The result is a pile of software that grows more complicated and difficult to work with over time, as more and more one-off solutions are implemented and decisions to prioritize current crises over future needs are made. The pace of development slows, the code becomes harder to work with or fix, and eventually the whole thing has to be thrown out because it finally breaks in a way that can’t be fixed.
Dealing with Tech Debt is practically a field of software engineering by itself, because it genuinely matters - the livelihood of many companies depends on their software continuing to function, both now and in the future.
Laws and regulations, on the other hand, have no such constraint.
There is no automated process by which old, outdated, or stupid laws are disposed of, and without that it falls to actual legislators to repeal laws.
Who is going to spend political capital repealing dumb laws, that could be better spent fulfilling campaign promises or riding the current political hobbyhorse?
And so laws and regulations pile up, inevitably becoming a massive swamp that only lawyers and experts can navigate - thus making everything that has to do with laws/regulations (most things, at least in the physical world in the US) increasingly difficult and costly over time.
It would, in general, be a mistake to blame a specific legislator or regulator for these problems.

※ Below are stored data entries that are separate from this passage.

/-- A journal write ends (R541, R568): written whole, or timed out with its records still pending.
DESIGN CHOICE (assumption 50). -/
def State.journalDone (s : State) (ready : Bool) : State :=
  match s.chip.rep.jwrite with
  | none => s
  | some (m, n) =>
    let c := s.chip.clr RST_JSTAT_BUSY
    if ready then
      let copy := 1 - c.rep.jcopy
      let seq := c.rep.jseq + 1
      let c : Chip := { c with rep := { c.rep with jwrite := none, jseq := seq, jcopy := copy, pend := c.rep.pend.drop n } }
      { s with chip := c.raise 14, nv := s.nv.journal copy seq m }
    else { s with chip := { c with rep := { c.rep with jwrite := none } }.journalFail, nv := s.journalTorn }

/-! ### Meanings -/

/-- BLOCK_FADE_END (R350). -/
def execBlockFadeEnd (r : Fin 4) (b : Fin 24) : State → Host.Outcome State Fault Refusal := act fun c => c.blockFadeEnd r b

/-- DISPATCH_REVOKE (R549). -/
def execDispatchRevoke (r : Fin 4) (b : Fin 24) : State → Host.Outcome State Fault Refusal := act fun c => c.dispatchRevoke r b

/-- LOAD_PATH_REVOKE (R549). -/
def execLoadPathRevoke (r : Fin 4) : State → Host.Outcome State Fault Refusal := act fun c => c.loadPathRevoke r

/-- CELL_STEP (R552). -/
def execCellStep : State → Host.Outcome State Fault Refusal := act fun c => c.cellStep

/-- CELL_HANDOVER (R553). -/
def execCellHandover (differs : Bool) : State → Host.Outcome State Fault Refusal := actAll fun s => s.cellHandover differs

/-- CELL_TEST_DONE (R555). -/
def execCellTestDone (fails : Bool) : State → Host.Outcome State Fault Refusal := act fun c => c.cellTestDone fails

/-- CELL_HANDBACK (R553). -/
def execCellHandback (differs : Bool) : State → Host.Outcome State Fault Refusal := act fun c => c.cellHandback differs

/-- CELL_HOLD_TIMEOUT (R552). -/
def execCellHoldTimeout : State → Host.Outcome State Fault Refusal := act fun c => c.cellHoldTimeout

/-- JOURNAL_WRITE (R567): an automatic write, which HOLD defers. -/
def execJournalWrite : State → Host.Outcome State Fault Refusal :=
  act fun c => if c.is RST_JCTL_HOLD then c else c.journalStart

/-- JOURNAL_COMMIT (R567): a write of COMMIT = 1, whatever HOLD holds. -/
def execJournalCommit : State → Host.Outcome State Fault Refusal := act fun c => c.journalStart

/-- JOURNAL_WRITE_DONE (R541). -/
def execJournalWriteDone (ready : Bool) : State → Host.Outcome State Fault Refusal := actAll fun s => s.journalDone ready

end Sys2Proof.Machine
end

Pointing fingers and assigning blame is a cherished human tradition, but I have yet to see it actually fix anything in recorded history.
No, the real problem is the incentives that legislators and regulators face. Think about it - what are these people rewarded for, and what are they punished for?

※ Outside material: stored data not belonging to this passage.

/-- Step 0x05, REGIONS: memories are cleared (R527, R579); regions whose buck fails, has failed, or stands replaced in the
baseline do not run on it. DEDUCED (assumption 60). -/
def stepRegions (e : BootEnv) (s : State) : StepEnd :=
  let t := s.chip.boot
  let bad := (List.range 4).filter fun r => decide (r ∈ t.badBucks) || !e.bk.getLsbD r
    || s.nv.fuses.any fun x => decide (x.kind = 7 ∧ x.unit = r)
  let newly := bad.filter fun r => decide (r ∉ t.badBucks)
  let s := s.updBoot fun t => { t with badBucks := bad, levels := tabSet t.levels 0 5 bad.length }
  let s := if newly = [] then s else { s with chip := s.chip.raise 10 }.bootFail 5 0x22 0
  let c : Chip := { s.chip with saf := { s.chip.saf with prot := false } }
  let c := c.setFld PWR_BUCK_RG_OK (((List.range 4).filter fun r => decide (r ∉ bad)).foldl (fun a r => a + 2 ^ r) 0)
  let c := match bad with
    | r :: _ => { c with pwr := { c.pwr with standIn := some r } }.set1 (RGNn_FAULT_STANDIN r)
    | [] => c
  let c := c.forL bad.tail fun r c => c.regionOff r
  .done { s with chip := c.forN 4 fun r c => c.pointUp r, mem := {} }

/-- Step 0x06, HOST. -/
def stepHost (s : State) : StepEnd := .done s

/-- Does a port pass step 0x07 at a level; none, or the reason it fails. -/
def portCheck (p : PortEnv) (level : Nat) : Option Nat :=
  if p.sfdp = false then some 0x29 else if level = 0 ∧ p.ddr = false then some 0x2A else none

/-- Configure a port for a level (R454). -/
def Chip.portConfig (c : Chip) (x : Nat) (p : PortEnv) (level : Nat) : Chip :=
  match level with
  | 0 => ((c.set1 (XS_CFG_PROTO x)).setFld (XS_CFG_CLKDIV x) 0).setFld (XS_CFG_DUMMY x) p.dummy.toNat
  | 1 => (c.clr (XS_CFG_PROTO x)).setFld (XS_CFG_CLKDIV x) 3
  | _ => (c.clr (XS_CFG_PROTO x)).setFld (XS_CFG_CLKDIV x) 7

/-- Settle the ports after step 0x07: a port that does not pass has no device. DEDUCED (assumption 60). -/
def Chip.portsSettle (c : Chip) (e : BootEnv) (level : Nat) : Chip :=
  c.forL [(0, e.xa), (1, e.xb)] fun p c =>
    if p.2.answers = true ∧ portCheck p.2 level = none then c.portConfig p.1 p.2 level else c.set1 (XS_STAT_NODEV p.1)

/-- Step 0x07, XSPI: a port on which no device answers fails the step only when the other has none either; GP1 starts it at
level 1. DEDUCED (assumption 60). DEDUCED (assumption 61). -/
def stepXspi (e : BootEnv) (s : State) : StepEnd :=
  let level := s.inUse 7
  let s := { s with chip := s.chip.set1 CLK_STAT_XPLL_LOCK }
  let why := if e.xa.answers = false ∧ e.xb.answers = false then some 0x28
    else ([e.xa, e.xb].filter fun p => p.answers).findSome? fun p => portCheck p level
  match why with
  | none => .done { s with chip := s.chip.portsSettle e level }
  | some r => .failed s r

/-- The records of a journal body (R566): KIND 0 and 8 to 255 are ignored. -/
def repairsOf (b : List Byte) : List Repair :=
  ((List.range (b.length / 8)).map fun i =>
    let u := fun k => (b.getD (8 * i + k) 0).toNat
    ({ kind := u 0, unit := u 1, loc := u 2 + 256 * u 3, spare := u 4, code := u 5, boots := u 6 + 256 * u 7 } : Repair)).filter
      fun x => decide (1 ≤ x.kind ∧ x.kind ≤ 7)

/-- A journal copy that is valid (R540): its SEQ and body. -/
def NonVol.journalCopy (n : NonVol) (copy : Nat) : Option (Word × List Byte) :=
  let a := journalBase copy
  let len := (n.flashWord 0 (a + 8)).toNat
  if n.flashBytes 0 a 4 ≠ [0x47, 0x56, 0x4A, 0x4E] ∨ len % 4 ≠ 0 ∨ 65520 < len then none
  else
    let body := n.flashBytes 0 (a + 16) len
    if crc32 (n.flashBytes 0 a 12 ++ body) = n.flashWord 0 (a + 12) then some (n.flashWord 0 (a + 4), body) else none

/-- The copy in force (R540). -/
def NonVol.journalInForce (n : NonVol) : Option (Nat × Word × List Byte) :=
  match n.journalCopy 0, n.journalCopy 1 with
  | some x, some y => if 0 < timeDiff y.1 x.1 then some (1, y) else some (0, x)
  | some x, none => some (0, x)
  | none, some y => some (1, y)
  | none, none => none

/-- The copy that a journal write leaves alone, and its SEQ (R541). -/
def State.journalChoice (s : State) : State :=
  let rp := s.chip.rep
  let rp := match s.nv.journalInForce with
    | some (copy, seq, _) => { rp with jseq := seq, jcopy := copy }
    | none => { rp with jcopy := 1 }
  { s with chip := { s.chip with rep := rp } }

/-- Step 0x08 has timed out at its last level (R529): the boot goes on with the eFuse baseline, and writes to the journal and
the log go on where they stand. DEDUCED (assumption 61). -/
def State.journalGivenUp (s : State) : State :=
  if s.chip.is (XS_STAT_NODEV 0) then s
  else (State.logScan { s with chip := { s.chip with rep := { s.chip.rep with map := mergeMap s.nv.fuses } } }).journalChoice

/-- Step 0x08, JOURNAL: with no device on XA there is neither journal nor log (R541). The copy in force is the one the next
write leaves alone, whatever the level; with none, the next write takes copy 0. DEDUCED (assumption 61). -/
def stepJournal (s : State) : StepEnd :=
  if s.chip.is (XS_STAT_NODEV 0) then
    .done { s with chip := { s.chip with rep := { s.chip.rep with map := mergeMap s.nv.fuses } } }
  else
    let j := s.nv.journalInForce
    match j with
    | none => if s.level 8 = 0 then .failed s 0x2B else
      .done (State.logScan { s with chip := { s.chip with rep := { s.chip.rep with map := mergeMap s.nv.fuses, jcopy := 1 } } })
    | some (copy, seq, body) =>
      let map := if s.level 8 = 0 then s.nv.fuses ++ repairsOf body else s.nv.fuses
      .done (State.logScan { s with chip := { s.chip with rep := { s.chip.rep with map := mergeMap map, jseq := seq, jcopy := copy } } })

/-- A record of the stored map is applied (R562). DEDUCED (assumption 62). -/
def Chip.applyStored (c : Chip) (x : Repair) : Chip :=
  let r := x.unit % 4
  match x.kind with
  | 1 => c.showSpares (x.unit % 8)
  | 2 =>
    let c := c.setFld (if x.spare = 0 then RGNn_SPARE_SB0 r else RGNn_SPARE_SB1 r) x.loc
    (c.setFld (RGNn_SPARE_FREE r) (c.fld (RGNn_SPARE_FREE r) - 1)).updBlk (blkKey r (x.loc % 24)) fun b => { b with spare := x.spare }
  | 3 =>
    let b := x.loc / 16 % 24
    let c := c.updBlk (blkKey r b) fun k => { k with sc := .standIn, scCell := x.loc % 16 }
    (c.setFld (BLK_SCST_FOR r b) x.loc).setFld (RGNn_SPARE_SCIN r) (c.fld (RGNn_SPARE_SCIN r) + 1)
  | 4 =>
    let b := x.loc % 24
    ((c.updBlk (blkKey r b) fun k => { k with scFailed := true }).set1 (BLK_SCST_DEAD r b)).setFld (RGNn_SPARE_SCDEAD r)
      (c.fld (RGNn_SPARE_SCDEAD r) + 1)
  | 5 => (c.set1 (CV_GCTL_SPUSE r)).setFld (CV_GCTL_SPCH r) x.loc
  | 6 => c.setCv (8 * r + x.loc % 8) { c.cvOf (8 * r + x.loc % 8) with lost := true }
  | _ => c

/-- A block that the quick test fails (R556, R559, R560): it stands as after its held fade (R355), and a spare is bound, or the block
leaves service. DEDUCED (assumption 63). -/
def Chip.bootBlockFail (c : Chip) (r b cell : Nat) : Chip :=
  let k := blkKey r b
  let c := (c.blkFault r b 0 cell 0x22).updBlk k fun x => { x with st := .failed }
  let f : BlockFade := { heldKind := true, start := 0 }
  let c : Chip := { c with cnv := { c.cnv with fades := tabSet c.cnv.fades none k (some f) } }
  (c.setReg (CNV_BFADE r) (c.reg (CNV_BFADE r) ||| (1#32 <<< b))).heldEnd r b

/-- A finding of the quick test (R562): a row, a working cell, or a standby cell. DEDUCED (assumption 63). -/
def Chip.applyFinding (c : Chip) (f : Finding) : Chip :=
  let r := f.unit % 4
  if f.kind = 1 then
    if c.is (RGNn_FAULT_OOS (f.unit % 8 / 2)) then c else c.rowRepair (f.unit % 8) (f.loc % 8192 / 4) (f.loc % 4)
  else if c.is (RGNn_FAULT_OOS r) then c
  else
    let b := (if f.kind = 3 then f.loc / 16 else f.loc) % 24
    let x := c.blk (blkKey r b)
    if x.st = .failed ∨ x.st = .gated then c
    else if f.kind = 3 then
      if x.sc = .standIn ∨ x.scFailed = true then c.bootBlockFail r b (f.loc % 16) else c.standIn r b (f.loc % 16)
    else if f.kind = 4 then
      if x.sc = .standIn then c.bootBlockFail r b 8 else if x.scFailed then c else c.standbyDead r b
    else c

/-- Is any region in service (R562)? -/
def Chip.anyRegion (c : Chip) : Bool := (List.range 4).any fun r => !c.is (RGNn_FAULT_OOS r)

/-- Step 0x09, REPAIR (R562): the stored map, then at level 0 the quick test's findings. -/
def stepRepair (e : BootEnv) (s : State) : StepEnd :=
  let c := s.chip.forL s.chip.rep.map fun x c => c.applyStored x
  let c := if s.level 9 = 0 then c.forL e.findings fun f c => { c.applyFinding f with ctr := c.ctr + 1 } else c
  let c := c.forN 4 fun r c => if 24 ≤ c.fld (RGNn_SPARE_OUT r) ∧ c.is (RGNn_FAULT_OOS r) = false then c.regionOff r else c
  let s := State.logPut { s with chip := c } 9 2 0 0
  if c.anyRegion then .done s else .over (s.standAside 0)

/-! ### Selection and loading -/

/-- No image loads (R529, R535): stand-aside, or host hold. DEDUCED (assumption 64). -/
def State.noImage (s : State) : State :=
  if s.chip.boot.straps % 2 = 1 then s.updBoot fun t => { t with step := 0x0A, tries := [] } else s.standAside s.chip.boot.reason

/-- Steps 0x0D and 0x0E: the attempt enters RUN (R532, R533, R546). -/
def State.enterRun (s : State) (us : Nat) : State :=
  let s := s.updBoot fun t => { t with step := 0x0E, tries := [], attempts := 0, clean := min 16 (t.clean + 1), time := min us 0xFFFFFF }
  State.logPut { s with chip := s.chip.raise 9 } 0x0E 4 0 (s.chip.bootRead 0x208)

/-- Step 0x0C over the slots left to try (R535); a load that has not ended waits. -/
def State.loads (e : BootEnv) : List Nat → State → State
  | [], s => s.noImage
  | slot :: rest, s =>
    let s := (s.updBoot fun t => { t with step := 0x0C, tries := rest }).loadBegin slot
    if e.stall = some 0x0C then s.protBegins slot
    else match s.loadRun slot with
      | (true, s) => s.enterRun e.us
      | (false, s) => State.loads e rest s

/-- Marks of slots that hold another image now clear (R534). -/
def State.dropMarks (s : State) : State :=
  [0, 1, 2].foldl (fun s slot =>
    let m : SlotMark := tabGet s.chip.boot.marks {} slot
    if m.marked ∧ m.hcrc ≠ imgHcrc (s.image slot) then s.unmark slot else s) s

/-- Is a slot a candidate (R78)? DEDUCED (assumption 64). -/
def State.candidate (s : State) (slot : Nat) : Bool := (candidateFail (s.loadCtx slot) (s.image slot)).isNone

/-- Is a slot marked? -/
def State.marked (s : State) (slot : Nat) : Bool := (tabGet s.chip.boot.marks ({} : SlotMark) slot).marked

/-- The slots to try, in order (R78, R528, R535). -/
def State.tryOrder (s : State) : List Nat :=
  let rec_ := decide (s.chip.boot.straps / 4 % 2 = 1)
  let ok := fun slot => !s.marked slot && s.candidate slot
  let seq := fun slot => BitVec.ofNat 32 (imgU (s.image slot) 0x20 4)
  let fields := if rec_ then [] else if decide (0 < timeDiff (seq 1) (seq 0)) then [1, 0] else [0, 1]
  fields.filter ok ++ (if (rec_ || !s.marked 2) && s.candidate 2 then [2] else [])

/-- With no candidate, the reason of each slot that selection looked at (R529, R78). DEDUCED (assumption 64). -/
def State.slotReasons (s : State) : List Nat :=
  let rec_ := decide (s.chip.boot.straps / 4 % 2 = 1)
  let seen := (if rec_ then [] else [0, 1].filter fun k => !s.marked k) ++ (if rec_ || !s.marked 2 then [2] else [])
  seen.filterMap fun k => candidateFail (s.loadCtx k) (s.image k)

/-- Step 0x0B, SELECT, and what follows it: with no candidate it fails with the reasons of the slots and then 0x2D (R535).
DEDUCED (assumption 64). -/
def State.select (e : BootEnv) (s : State) : State :=
  let s := s.dropMarks
  match s.tryOrder with
  | [] => ((s.slotReasons.foldl (fun s n => s.bootFail 0x0B n 0) s).bootFail 0x0B 0x2D 0).noImage
  | l => s.loads e l

/-! ### The sequencer -/

/-- One step at its level. -/
def runStep (k : Nat) (e : BootEnv) (s : State) : StepEnd :=
  match k with
  | 1 => stepSupply e s
  | 2 => stepClock e s
  | 3 => stepFuse e s
  | 4 => stepSaffron e s
  | 5 => stepRegions e s
  | 6 => stepHost s
  | 7 => stepXspi e s
  | 8 => stepJournal s
  | 9 => stepRepair e s
  | 10 => if s.chip.boot.straps % 2 = 1 then .over s else .done s
  | _ => .over (s.select e)

/-- What a step does when no level remains (R529); none where the attempt goes on. DEDUCED (assumption 59).
DEDUCED (assumption 61). -/
def giveUp (k : Nat) (reason : Nat) (s : State) : Bool × State :=
  match k with
  | 1 | 2 | 3 => (false, s.standAside reason)
  | 4 => (true, { s with chip := { s.chip with saf := { s.chip.saf with storeLocked := true } } })
  | 8 => (true, s.journalGivenUp)
  | 0x0B => (false, s.noImage)
  | _ => (true, s)

/-- Run the steps from k on (R529, R531): a failed step runs again at its next level, or takes its last action; a step that
has not ended waits. `n` bounds the steps and retries of an attempt. DEDUCED (assumption 9). -/
def bootRun (e : BootEnv) : Nat → Nat → State → State
  | 0, _, s => s
  | n + 1, k, s =>
    let s := s.updBoot fun t => { t with step := k }
    let s := if k = 9 then s.logPut 9 1 0 0 else s
    if e.stall = some k ∧ (k ≤ 5 ∨ (7 ≤ k ∧ k ≤ 9) ∨ k = 0x0B) then s
    else match runStep k e s with
      | .done s => bootRun e n (k + 1) s
      | .over s => s
      | .failed s reason =>
        let s := s.bootFail k reason 0
        if s.inUse k < maxLevel k then bootRun e n k (s.levelUp k)
        else if k = 7 then bootRun e n 8 { s with chip := s.chip.portsSettle e 2 }
        else
          let (go, s) := giveUp k reason s
          if go then bootRun e n (k + 1) s else s

/-- The step that a reset interrupts (R531, R544): one that can fail and has not ended. DEDUCED (assumption 58). -/
def BootRec.underWay (t : BootRec) : Option Nat :=
  if t.loading.isSome then some 0x0C
  else if (1 ≤ t.step ∧ t.step ≤ 5) ∨ (7 ≤ t.step ∧ t.step ≤ 9) ∨ t.step = 0x0B then some t.step
  else none

/-- The record of an interruption (R531, R534): the level of the step rises where one is left, or the slot is marked.
DEDUCED (assumption 58). -/
def State.interrupted (s : State) : State :=
  let t := s.chip.boot
  match t.underWay with
  | none => s
  | some k =>
    if t.loading.isSome then s.cutLoad
    else
      let s := s.bootFail k 0x21 0
      if s.inUse k < maxLevel k then s.levelUp k else s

When was the last time a legislator was cheered for removing a stupid law, except when it happens to be a partisan issue?
Legislators are expected to and rewarded for making laws, not repealing them. The closest they might get is voting against a new law, except that usually winds up being a partisan issue anyway.
Regulators have it worse. Legislators undoubtedly have repealed laws in the past; when has regulation been completely removed, ever?
The issue is that regulation tends to be about safety - construction is regulated so that buildings are safe, food manufacturing is regulated so people don’t get poisoned, and so on. Which means that a regulator is rewarded for (and perhaps more importantly, can always justify) adding more regulations.
Can’t be too careful, right? What if they don’t add the regulation, and someone gets hurt? What if someone dies?
On the other hand, if the regulator didn’t add the regulation (or worse, removed existing regulation), and someone gets hurt or killed - well, that sounds like a lawsuit, doesn’t it?
So regulators are incentivized only to add regulation, never to repeal or simplify it, no matter how much regulation currently exists or how stupid it is. Regulators are never rewarded for the pace of construction or innovation, only punished for when things go wrong. Why shouldn’t they just keep adding regulations to everything?
In order to correct this problem, I suggest that we - you guessed it - add regulations!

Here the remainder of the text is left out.